Handwriting character recognition on Nanonets
Handwriting character recognition on Nanonets

Powerful integrations

You can automate data entry into your systems easily with Nanonets. Scan your documents and update patient profiles across 500+ business software in real-time with Nanonets integrations.

Automated customizable workflows

Automate document screening, patient onboarding, data formatting, data enrichment, medical report collection, data sync, document matching, and more with no-code workflows. Just punch in your rules and set it on autopilot mode.

Nanonets workflow
Nanonets workflow

And more. Nanonets is customizable according to your needs and offers white-label OCR software and on-premise or cloud hosting options.

Do you need to extract data from medical reports?

If so, head to Nanonets or schedule a call with our team.

Conclusion

Healthcare documents like medical reports are unstructured documents. In order to realize its full potential in valuable insight extraction, improved healthcare services, quality patient care, and secure data management, medical records need to be converted into a structured format. AI-based OCR software like Nanonets can help healthcare professionals and organizations automate their document processes and improve patient experiences in real-time.


FAQ

What are medical reports?

Medical reports are healthcare documents containing essential patient data like previous illnesses, treatment, health, and more. Medical reports are generated by healthcare organizations to gauge patient health and provide accurate diagnostics. 

Why do you need to extract data from medical reports?

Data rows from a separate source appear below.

/-- R103, R251, R253: ATOMCAS leaves one pending compare-and-swap a lane, with both operands; WAITV blocks each lane in a value wait, and its
request leaves for the home. -/
def Obligations.CompareAndWait : Prop :=
  ∀ (g : Guard) (f : FmtM) (h : Here) (s : State),
    (let k := hankIn h g f
    let n := widthOf f
    let r := regsOf f
    let key (l : Nat) : Nat := keyAt s h.w.ctx (addr12 k f (laneAt s h l))
    let m := mainLanes h g
    let k' := h.withOps (if k.kind = 3#2 then [.effect s.seq m] else [])
    (Ready (.atomcas g f) g h s → m ≠ 0#32 → h.g.unacked ≤ 991 →
      (∀ l, l < 32 → m.getLsbD l = true → AccessOk s h.w.ctx k .atomic (addr12 k f (laneAt s h l)) n) →
      ∃ t new, exec (.atomcas g f) s = .next t ∧ MarkLanes h s t m f.d.toNat r ∧ QuadsKept h s t ∧
        GangHas k' s t { gangAt s h with pend := (gangAt s h).pend ++ new, unacked := (gangAt s h).unacked + (bitsOf m).length } ∧
        IssueOn k' s t ∧ Elsewhere k' { s with seq := s.seq + new.length, msgs := t.msgs } t ∧
        (new.filter fun a => a.kind == .cas).length = (bitsOf m).length ∧
        (∀ l, l < 32 → m.getLsbD l = true → ∃ a ∈ new, a.kind = .cas ∧ a.lanes = 1#32 <<< l ∧ a.pa = key l ∧ a.bytes = n ∧
          a.dst = .vec f.d.toNat r ∧ ∃ p, a.parts = [p] ∧ p.lane = l ∧ p.x = BitVec.ofNat 64 (vregs (laneAt s h l) f.d.toNat r) ∧
            p.y = BitVec.ofNat 64 (vregs (laneAt s h l) (f.d.toNat + r) r))) ∧
    (Ready (.waitv g f) g h s → (∀ a ∈ h.g.pend, a.seq < s.seq) → (∀ l, l < 32 → (trueMask h g).getLsbD l = true → AccessOk s h.w.ctx k .common (addr12 k f (laneAt s h l)) n) →
      ∃ t, exec (.waitv g f) s = .next t ∧ QuadsKept h s t ∧ IssueLeft h s t (h.iss.lanes &&& ~~~trueMask h g) ∧
        HeldLanes h s t (guardOn g) (.blocked .value) ∧
        Joined h s { s with msgs := t.msgs } t ((bitsOf (trueMask h g)).map fun l =>
          { seq := 0, kind := .waitv, lanes := 1#32 <<< l, va := BitVec.ofNat 64 (addr12 k f (laneAt s h l)), pa := key l, bytes := n,
            op := f.imm.extractLsb' 20 4, acq := true, scope := f.imm.extractLsb' 15 3,
            parts := [{ lane := l, x := BitVec.ofNat 64 (vregs (laneAt s h l) f.d.toNat r) }], place := placeOf k (key l), ticket := k.ticket,
            plane := planeOf s (key l) }) ∧
        t.msgs = s.msgs ++ (List.range (bitsOf (trueMask h g)).length).map fun i => .memReq h.iss.wg h.iss.gang (s.seq + i)))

Healthcare organizations need to extract data from medical reports to get a complete understanding of patient’s health, provide proper diagnostics, create healthcare plans, improve their health, and track the results of ongoing medication. In addition, extracting data from medical reports can automate data entry into healthcare systems, streamline insurance processes and automate billing processes. 

What are the different types of medical reports?

There are many different types of medical reports, some of them are:

  • Progress notes
  • Operative reports
  • Imaging reports
  • Pathology reports
  • Discharge summaries

Can you automate medical report data extraction?

Yes, you can automate medical report data extraction using intelligent document processing platforms like Nanonets. Such platforms can automatically upload documents, extract relevant data, update data in your database, and store documents for future reference.